> _TASK TO CARRY OUT_
Look below for the line containing "let w := twoNode" and the line containing "g ∧ t.trk.gate[k]? = some h ∧"; repeat exactly those two lines and all lines between them, and nothing else.

┌──

/-- ROUND_RECORD: Δt runs from the last record, or is the dispatch period for the first; every record in the
row and on the gate is updated with its energy, a row record that overlaps a VOID zone becomes UNTRACKED, the
marks are set by the limits of the recipe, and the notices follow. A verdict changes only for a READY or UNDER
front, with VERDICT, and with RES_LOST when a reserved front leaves READY; nothing else changes (R32 to R37,
R42 to R46, R50, R51, R105, R106, R118). That a handed record leaves the head of a queue of EST (log 8), and
that the row acts on the entries it carries also when none was handed (log 9), is the model's reading. -/
def Obligations.RoundRecordUpdates : Prop :=
  ∀ (r : RoundRecord) (s : State) (dt : Nat),
    (s.est.lastRound = none → dt = s.pst.period) →
    (∀ t0, s.est.lastRound = some t0 → dt = max 1 (min (s.ms - t0) 1000)) →
    let updated := fun (b : Billet) (eb : Nat) =>
      let f := recipeFields s b.recipe
      let w := twoNode f b.length eb dt b.ts b.tc
      { b with
        energy := min 4294967295 (b.energy + eb), ts := w.1, tc := w.2
        marks :=
          { b.marks with
            overheated := decide (b.marks.overheated = true ∨ b.recipe ≠ 0 ∧ f.tsMax < w.1)
            overdwell :=
              decide (b.marks.overdwell = true ∨ b.recipe ≠ 0 ∧ f.maxDwell < s.secs - b.entryTime) } }
    let inVoid := fun (b : Billet) => ∃ z, r.get z = .void ∧ 0 < overlap s z b
    ∃ t, exec (.roundRecord r) s = .next t ∧
      t.est =
        { s.est with
          lastRound := some s.ms
          rounds := if s.est.rounds.head? = some r then s.est.rounds.tail else s.est.rounds } ∧
      t.trk.gate.length = s.trk.gate.length ∧
      (∀ (k : Nat) (g : GateBillet), s.trk.gate[k]? = some g →
        ∃ h, t.trk.gate[k]? = some h ∧
          { h with verdict := g.verdict } = { g with billet := updated g.billet 0 } ∧
          (h.verdict ≠ g.verdict → k = 0 ∧ (g.verdict = .ready ∨ g.verdict = .under))) ∧
      t.trk.row.length = s.trk.row.length ∧
      (∀ (k : Nat) (b : Billet), s.trk.row[k]? = some b →
        ∃ c, t.trk.row[k]? = some c ∧
          { c with estimate := b.estimate } =
            updated b (ZoneNo.all.map fun z => zoneShare s r b z).sum ∧
          (inVoid b → c.estimate = .untracked) ∧ (¬inVoid b → c.estimate = b.estimate)) ∧
      (∃ kinds, Raises kinds s.ntc t.ntc ∧
        (kinds &&& Notice.untracked.bit ≠ 0 ↔
          ∃ b ∈ s.trk.row, b.estimate = .tracked ∧ inVoid b) ∧
        (kinds &&& Notice.idlePower.bit ≠ 0 ↔
          ∃ z e, r.get z = .energy e ∧ 0 < e ∧ ∀ b ∈ s.trk.row, overlap s z b = 0) ∧
        (kinds &&& Notice.overheat.bit ≠ 0 ↔
          (∃ (k : Nat) (b c : Billet), s.trk.row[k]? = some b ∧ t.trk.row[k]? = some c ∧
            b.marks.overheated = false ∧ c.marks.overheated = true) ∨
          ∃ (k : Nat) (g h : GateBillet), s.trk.gate[k]? = some g ∧ t.trk.gate[k]? = some h ∧
            g.billet.marks.overheated = false ∧ h.billet.marks.overheated = true) ∧
        (kinds &&& Notice.verdict.bit ≠ 0 ↔
          ∃ g h, s.trk.gate.head? = some g ∧ t.trk.gate.head? = some h ∧ h.verdict ≠ g.verdict) ∧
        (kinds &&& Notice.resLost.bit ≠ 0 ↔
          ∃ g h, s.trk.gate.head? = some g ∧ t.trk.gate.head? = some h ∧
            LosesReservation g h.verdict s) ∧
        kinds &&&
            ~~~(Notice.untracked.bit ||| Notice.idlePower.bit ||| Notice.overheat.bit |||
              Notice.verdict.bit ||| Notice.resLost.bit) = 0) ∧
      (((t.withTrk s.trk).withEst s.est).withNtc s.ntc).withPhu s.phu = s ∧
      { t.trk with row := s.trk.row, gate := s.trk.gate } = s.trk ∧
      (s.trk.gate = [] → t.phu = s.phu) ∧
      ∀ g h, s.trk.gate.head? = some g → t.trk.gate.head? = some h →
        t.phu = if LosesReservation g h.verdict s then none else s.phu
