/-! ### withPending -/

@[simp] theorem State.withPending_ms (v : List Instr) : (s.withPending v).ms = s.ms := rfl
@[simp] theorem State.withPending_secs (v : List Instr) : (s.withPending v).secs = s.secs := rfl
@[simp] theorem State.withPending_permit (v : List Instr) :
    (s.withPending v).permit = s.permit := rfl
@[simp] theorem State.withPending_unit (v : List Instr) : (s.withPending v).unit = s.unit := rfl
@[simp] theorem State.withPending_trk (v : List Instr) : (s.withPending v).trk = s.trk := rfl
@[simp] theorem State.withPending_est (v : List Instr) : (s.withPending v).est = s.est := rfl
@[simp] theorem State.withPending_dsp (v : List Instr) : (s.withPending v).dsp = s.dsp := rfl
@[simp] theorem State.withPending_ilc (v : List Instr) : (s.withPending v).ilc = s.ilc := rfl
@[simp] theorem State.withPending_zones (v : List Instr) : (s.withPending v).zones = s.zones := rfl
@[simp] theorem State.withPending_pst (v : List Instr) : (s.withPending v).pst = s.pst := rfl
@[simp] theorem State.withPending_pya (v : List Instr) : (s.withPending v).pya = s.pya := rfl
@[simp] theorem State.withPending_pyb (v : List Instr) : (s.withPending v).pyb = s.pyb := rfl
@[simp] theorem State.withPending_evu (v : List Instr) : (s.withPending v).evu = s.evu := rfl
@[simp] theorem State.withPending_phu (v : List Instr) : (s.withPending v).phu = s.phu := rfl
@[simp] theorem State.withPending_lot (v : List Instr) : (s.withPending v).lot = s.lot := rfl
@[simp] theorem State.withPending_ntc (v : List Instr) : (s.withPending v).ntc = s.ntc := rfl
@[simp] theorem State.withPending_links (v : List Instr) : (s.withPending v).links = s.links := rfl
@[simp] theorem State.withPending_pending (v : List Instr) : (s.withPending v).pending = v := rfl
@[simp] theorem State.withPending_self : s.withPending s.pending = s := rfl
@[simp] theorem State.withPending_withPending (a v : List Instr) :
    (s.withPending a).withPending v = s.withPending v := rfl

end Sys2Proof.Machine
end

└──

> _THE ANSWER_
      let w := twoNode f b.length eb dt b.ts b.tc
      { b with
        energy := min 4294967295 (b.energy + eb), ts := w.1, tc := w.2
        marks :=
          { b.marks with
            overheated := decide (b.marks.overheated = true ∨ b.recipe ≠ 0 ∧ f.tsMax < w.1)
            overdwell :=
              decide (b.marks.overdwell = true ∨ b.recipe ≠ 0 ∧ f.maxDwell < s.secs - b.entryTime) } }
    let inVoid := fun (b : Billet) => ∃ z, r.get z = .void ∧ 0 < overlap s z b
    ∃ t, exec (.roundRecord r) s = .next t ∧
      t.est =
        { s.est with
          lastRound := some s.ms
          rounds := if s.est.rounds.head? = some r then s.est.rounds.tail else s.est.rounds } ∧
      t.trk.gate.length = s.trk.gate.length ∧
      (∀ (k : Nat) (g : GateBillet), s.trk.gate[k]? = some g →
        ∃ h, t.trk.gate[k]? = some h ∧
          { h with verdict := g.verdict } = { g with billet := updated g.billet 0 } ∧
          (h.verdict ≠ g.verdict → k = 0 ∧ (g.verdict = .ready ∨ g.verdict = .under))) ∧
      t.trk.row.length = s.trk.row.length ∧
      (∀ (k : Nat) (b : Billet), s.trk.row[k]? = some b →
        ∃ c, t.trk.row[k]? = some c ∧
          { c with estimate := b.estimate } =
            updated b (ZoneNo.all.map fun z => zoneShare s r b z).sum ∧
          (inVoid b → c.estimate = .untracked) ∧ (¬inVoid b → c.estimate = b.estimate)) ∧
      (∃ kinds, Raises kinds s.ntc t.ntc ∧
        (kinds &&& Notice.untracked.bit ≠ 0 ↔
          ∃ b ∈ s.trk.row, b.estimate = .tracked ∧ inVoid b) ∧
        (kinds &&& Notice.idlePower.bit ≠ 0 ↔
          ∃ z e, r.get z = .energy e ∧ 0 < e ∧ ∀ b ∈ s.trk.row, overlap s z b = 0) ∧
        (kinds &&& Notice.overheat.bit ≠ 0 ↔
          (∃ (k : Nat) (b c : Billet), s.trk.row[k]? = some b ∧ t.trk.row[k]? = some c ∧
            b.marks.overheated = false ∧ c.marks.overheated = true) ∨
          ∃ (k : Nat) (g h : GateBillet), s.trk.gate[k]? = some g ∧ t.trk.gate[k]? = some h ∧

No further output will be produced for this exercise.